▶ [Task to carry out] Please copy out the entries below exactly, beginning with the line that contains "def leavesAll : Instr → Bool" and ending with the line that contains "(((List.range (bs.length /", and include nothing outside that span.

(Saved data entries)
*** Begin section ***

-- ==== Sys2Proof/Machine/System.lean ====
section
/-!
DEFINITION. System instructions: OP 0x3C and 0x3D (R348 to R361, R431), with the acknowledgement of an invalidation
(R149, R477).
-/

namespace Sys2Proof.Machine

open Sys2Proof

/-! ### TRAP and ERET (R351, R352, R431) -/

/-- TRAP (R351). -/
def execTrap (f : Fields) (s : State) : Host.Outcome State Fault Refusal :=
  .next (issue (.trap f)
    { run := fun c => .trap { cls := 0, reason := 0, info := bits c.f.immN 0 16, fmask := c.amask } true } s)

/-- A stack group of a lane in the warp's spill area (R54). -/
def spillVa (w : Warp) (l grp : Nat) : Nat := (sextVa w.spbase + (grp * 32 + l) * 64) % 2 ^ 80

/-- Parts of the spill or fill that resumes a trap of class 0x04: the lanes that needed it, with their groups (R54). -/
def windowParts (w : Warp) (fill : Bool) (ls : List Nat) : List Part :=
  ls.map (fun l => ⟨l, spillVa w l ((w.lane l).rb / 16 - b2n fill), 64⟩)

/-- Spill 16 positions of a lane (R54), and whether the store waits at its unit. A poisoned position poisons the block it goes to
(R478). -/
def spillLane (s : State) (wg w core : Nat) (t : TPart) : State × Nat :=
  let x := s.getWarp wg w
  let l := t.part.lane
  let rb := (x.lane l).rb
  let q := storeParts s wg w core x.nextIdx 0 0 [t] (fullMask ((List.range 16).flatMap (fun j => toLE 4 (x.getV l (rb + j)).toNat)))
  let s := q.1
  let bad := (List.range 16).any (fun j => x.poison.get false (poisonV (rb + j) l))
  let s := if bad then poisonBlock (dropLines s core (inLine (t.pa / 128))) t.pa else s
  (s.modWarp wg w (fun x => x.modLane l (fun y => { y with rb := rb + 16 })), q.2)

/-- Fill 16 positions of a lane (R54). -/
def fillLane (s : State) (wg w core : Nat) (t : TPart) : State :=
  let l := t.part.lane
  let r := weakRead s wg core 0 t
  r.2.2.modWarp wg w (fun x =>
    let rb := (x.lane l).rb - 16
    ((List.range 16).foldl (fun x j =>
      x.write (.v l (rb + j) (if r.2.1 then none else some (BitVec.ofNat 32 (leAt r.1 (4 * j) 4))))) x).modLane l
        (fun y => { y with rb := rb }))

/-- Restore the registers of a frame (R352, R430): of the entry's lanes, `v0`–`v15` and the predicates; `k0`–`k7`; the
writable fields of `wcr`. Registers from a poisoned block of the frame are poisoned (R478). -/
def restoreFrame (x : Warp) (fr : List Byte) (bad : Nat → Bool) : Warp :=
  let ls := lanesOf x.trapLanes
  let word (off : Nat) : Option Word := if bad off then none else some (BitVec.ofNat 32 (leAt fr off 4))
  let x := (List.range 8).foldl (fun x i => x.write (.k i (word (0x40 + 4 * i)))) x
  let x := ls.foldl (fun x l =>
    let x := (List.range 7).foldl (fun x n => x.write (.p l (n + 1) (bitB (leAt fr (0x60 + l) 1) (n + 1)))) x
    (List.range 16).foldl (fun x r => x.write (.v l (x.pos l r) (word (0x100 + 128 * r + 4 * l)))) x) x
  { x with wcr := BitVec.ofNat 32 (leAt fr 0x28 4 &&& 0x1F1FFF) }
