-- ==== Sys2Proof/Machine/Portable.lean ====
section
/-!
DEFINITION. The portable form: QPF words (R201 to R203), and what the loader requires of code in either form (R60, R194,
R197, R223, R402 to R406).
-/

namespace Sys2Proof.Machine

open Sys2Proof

/-! ### QPF words -/

/-- The native operand code of a portable operand number (R202, R402): `qx` is window register `vx`. -/
def qpfCode (x : Nat) : Option Nat := if x < 64 then some x else if 0xF40 ≤ x then some (x - 0xF00) else none

/-- A QPF word taken apart: OP, FN, the fields of its native counterpart, and its encoding failures. -/
structure QpfForm where
  op : Nat
  fn : Nat
  f : Fields
  /-- reasons of R443 with their fields and what these hold: reserved bits and operand numbers (R201, R202, R447) -/
  fails : List (Nat × Fld × Nat)
  deriving DecidableEq, Repr

/-- The QPF word held by 16 bytes (R201): it carries no timing and no safe point; STALL 3 stands for its pace of four issue
cycles (R203). -/
def qpfForm (bs : List Byte) : QpfForm :=
  let q := ofLE (bs.take 16)
  let code (lo : Nat) : Nat := (qpfCode (bits q lo 12)).getD 0
  let opnds : List (Nat × Fld) := [(20, .d), (32, .a), (44, .b), (56, .c)]
  { op := bits q 0 8, fn := bits q 8 4
    f := { stall := 3, gp := BitVec.ofNat 3 (bits q 12 3), gn := bitB q 15, d := BitVec.ofNat 8 (code 20),
           a := BitVec.ofNat 8 (code 32), b := BitVec.ofNat 8 (code 44), fs := BitVec.ofNat 3 (bits q 16 3), sp := false,
           st := 0, wm := 0, c := BitVec.ofNat 8 (code 56), y := bitB q 19, imm := BitVec.ofNat 28 (bits q 68 28) }
    fails := (if bits q 96 32 ≠ 0 then [(5, .whole, 0)] else []) ++
      (opnds.filter (fun e => (qpfCode (bits q e.1 12)).isNone)).map (fun e => (8, e.2, bits q e.1 12)) }

/-- The instruction of a QPF word, if its OP and FN name one. -/
def QpfForm.instr (q : QpfForm) : Option Instr := selectInstr q.op q.fn q.f

/-- A register of the device's translation stands in an operand field (R403). -/
def reservedQ (c : Nat) : Bool := c = 60 || c = 61 || c = 62

/-- A word of a QPF section of `len` bytes, at byte `off`, meets R403 and R404. -/
def qpfWordOk (funcs : List (Nat × Nat)) (len off : Nat) (bs : List Byte) : Bool :=
  let q := qpfForm bs
  let tgt (n : Nat) : Int := off + 16 * signed n q.f.immN
  match q.instr with
  | none => false
  | some i =>
    q.fails = [] && (encodingFailure i).isNone &&
    !(reservedQ q.f.d.toNat || reservedQ q.f.a.toNat || reservedQ q.f.b.toNat || reservedQ q.f.c.toNat) &&
    (match i with
     | .bra _ => 0 ≤ tgt 28 && tgt 28 < len
     | .call f => bits f.immN 26 2 = 0 && 0 ≤ tgt 26 && funcs.any (fun e => (e.1 : Int) = tgt 26)
     | .callx f => bits f.immN 26 2 = 0
     | _ => true)

/-- A QPF section meets R404. -/
def qpfSectionOk (funcs : List (Nat × Nat)) (bs : List Byte) : Bool :=
  bs.length % 16 = 0 && bs.length ≤ 2 ^ 28 &&
  (List.range (bs.length / 16)).all (fun i => qpfWordOk funcs bs.length (16 * i) ((bs.drop (16 * i)).take 16))

/-- The words of a QPF section that a backward BRA or CALL reaches: they are its safe points (R203). -/
def qpfBacks (bs : List Byte) : List Nat :=
  (List.range (bs.length / 16)).filterMap (fun i =>
    let q := qpfForm (bs.drop (16 * i))
    let tgt (n : Nat) : Int := 16 * i + 16 * signed n q.f.immN
    match q.instr with
    | some (.bra _) => if 0 ≤ tgt 28 && tgt 28 ≤ 16 * i then some (tgt 28).toNat else none
    | some (.call _) => if 0 ≤ tgt 26 && tgt 26 ≤ 16 * i then some (tgt 26).toNat else none
    | _ => none)

/-- The functions of a QPF function table: entry offset and frame size (R405). -/
def qpfFuncs (bs : List Byte) : List (Nat × Nat) :=
  (List.range (bs.length / 16)).map (fun i => (leAt bs (16 * i) 4, 16 * leAt bs (16 * i + 4) 1))

/-- A QPF function table meets R405 for a section of `len` bytes; the entry function stands first. -/
def qpfTableOk (len : Nat) (bs : List Byte) : Bool :=
  bs ≠ [] && bs.length % 16 = 0 &&
  (List.range (bs.length / 16)).all (fun i =>
    leAt bs (16 * i) 4 % 64 = 0 && leAt bs (16 * i) 4 < len && leAt bs (16 * i + 4) 1 ≤ 3 && allZero ((bs.drop (16 * i + 5)).take 11))

/-! ### Native sections -/

/-- A native section: the bundle at a byte offset. -/
def bundleAt (bs : List Byte) (off : Nat) : List Byte := (bs.drop off).take 64

/-- The stored forms of a bundle, decoded: none of a malformed bundle. -/
def bundleInstrs (b : List Byte) : List (Except DecodeErr (Instr × Nat)) :=
  ((bundleForms b).getD []).map (fun o => decodeBytes (b.drop o))

/-- A bundle contains an instruction with SP set. -/
def hasSafePoint (b : List Byte) : Bool :=
  ((bundleForms b).getD []).any (fun o => match expandForm (b.drop o) with
    | some (w, _) => (fieldsOf w).sp
    | none => false)

/-- A class V instruction that writes a `v`, `k` or predicate register, with no token (R197).
[A stream is no register here; DEDUCED, log entry 97] -/
def lacksToken (i : Instr) : Bool :=
  (opFn i).isSome && (latOf i).isNone && (i.fields.map (·.st)) = some 0 &&
  (usedFields i).any (fun e => (e.1 = .d || e.1 = .imm) && (isVK e.2.1 || isP e.2.1))

/-- The direct transfer of an instruction in the bundle at `off`: its target (R193, R223). -/
def directTarget (i : Instr) (off : Nat) : Option Int :=
  match i with
  | .bra f => some ((off : Int) + 64 * signed 28 f.immN)
  | .call f => some ((off : Int) + 64 * signed 26 f.immN)
  | _ => none

/-- A bundle of a native section meets R60, R194, R197 and R223. -/
def bundleOk (bs : List Byte) (nlive off : Nat) : Bool :=
  let b := bundleAt bs off
  let lsi := bundleLSI (leAt b 0 4)
  (lsi = 0 || lsi < nlive) &&
  (bundleInstrs b).all (fun r => match r with
    | .ok (i, _) =>
      !lacksToken i &&
      (match directTarget i off with
       | some t => 0 ≤ t && t < bs.length && ((off : Int) < t || hasSafePoint (bundleAt bs t.toNat))
       | none => true)
    | .error _ => true)

/-- A native section meets the loader's rules. -/
def nativeOk (bs : List Byte) (nlive : Nat) : Bool :=
  (List.range (bs.length / 64)).all (fun i => bundleOk bs nlive (64 * i))

/-! ### Translations (R406) -/

/-- The registers that an instruction's fields name, by code; those it writes alone. -/
def fieldCodes (i : Instr) (writes : Bool) : List Nat :=
  (((usedFields i).filter (fun e => !writes || e.1 = .d || e.1 = .imm)).flatMap (fun e => (List.range e.2.2).map (e.2.1 + ·))).filter
    (fun c => isVK c || isP c || isH c)

/-- No lane goes on to the next instruction. -/
def leavesAll : Instr → Bool
  | .bra f | .brx f | .call f | .callx f | .ret f | .exit f | .eret f | .halt f => f.gp = 0 && !f.gn
  | _ => false

/-- A walk through code in address order: the cycle, and the registers under way with the cycle from which they may be used. -/
structure GapScan where
  now : Nat
  owed : List (Nat × Nat)
  ok : Bool
  deriving DecidableEq, Repr

/-- One instruction of the walk: it issues at the gap that the STALL before it leaves. -/
def GapScan.next (g : GapScan) (i : Instr) : GapScan :=
  match i.fields with
  | none => g
  | some f =>
    let used := (if f.gp = 0 then [] else [112 + f.gp.toNat]) ++ fieldCodes i false
    let mine := match latOf i with | some n => (fieldCodes i true).map (fun c => (c, g.now + n)) | none => []
    { now := g.now + 1 + f.stall.toNat
      owed := if leavesAll i then [] else g.owed.filter (fun e => g.now < e.2) ++ mine
      ok := g.ok && g.owed.all (fun e => e.2 ≤ g.now || !used.contains e.1) }

/-- Along every path that follows addresses alone, the gaps of R196 are kept. -/
def gapsOk (bs : List Byte) : Bool :=
  (((List.range (bs.length / 64)).flatMap (fun i => bundleInstrs (bundleAt bs (64 * i)))).foldl
    (fun (g : GapScan) r => match r with | .ok (i, _) => g.next i | .error _ => g) ⟨0, [], true⟩).ok

/-- The room for the translation of a QPF section and its swap map (R396). -/
def qpfRoom (len : Nat) : Nat := roundUp (5 * len) 64 - roundUp len 64

/-- Translated code and its swap map are such as R406 describes: one entry per QPF word, each the start of an instruction;
the code meets the loader's rules and keeps the gaps of R196, and both fit.  That it has the effects of the QPF words, and converts
their code addresses, is not tested. [DESIGN CHOICE; log entry 139] -/
def translationOk (len : Nat) (code : List Byte) (swap : List Nat) : Bool :=
  code.length % 64 = 0 && nativeOk code 0 && gapsOk code && swap.length = len / 16 && code.length + 4 * swap.length ≤ qpfRoom len &&
  swap.all (fun o => o < code.length &&
    (match bundleForms (bundleAt code (o / 64 * 64)) with
     | some fs => fs.contains (o % 64)
     | none => false))

end Sys2Proof.Machine
end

*** End section ***

▶ [Written reply]
def leavesAll : Instr → Bool
  | .bra f | .brx f | .call f | .callx f | .ret f | .exit f | .eret f | .halt f => f.gp = 0 && !f.gn
  | _ => false

/-- A walk through code in address order: the cycle, and the registers under way with the cycle from which they may be used. -/
structure GapScan where
  now : Nat
  owed : List (Nat × Nat)
  ok : Bool
  deriving DecidableEq, Repr

/-- One instruction of the walk: it issues at the gap that the STALL before it leaves. -/
def GapScan.next (g : GapScan) (i : Instr) : GapScan :=
  match i.fields with
  | none => g
  | some f =>
    let used := (if f.gp = 0 then [] else [112 + f.gp.toNat]) ++ fieldCodes i false
    let mine := match latOf i with | some n => (fieldCodes i true).map (fun c => (c, g.now + n)) | none => []
    { now := g.now + 1 + f.stall.toNat
      owed := if leavesAll i then [] else g.owed.filter (fun e => g.now < e.2) ++ mine
      ok := g.ok && g.owed.all (fun e => e.2 ≤ g.now || !used.contains e.1) }

/-- Along every path that follows addresses alone, the gaps of R196 are kept. -/
def gapsOk (bs : List Byte) : Bool :=
  (((List.range (bs.length / 64)).flatMap (fun i => bundleInstrs (bundleAt bs (64 * i)))).foldl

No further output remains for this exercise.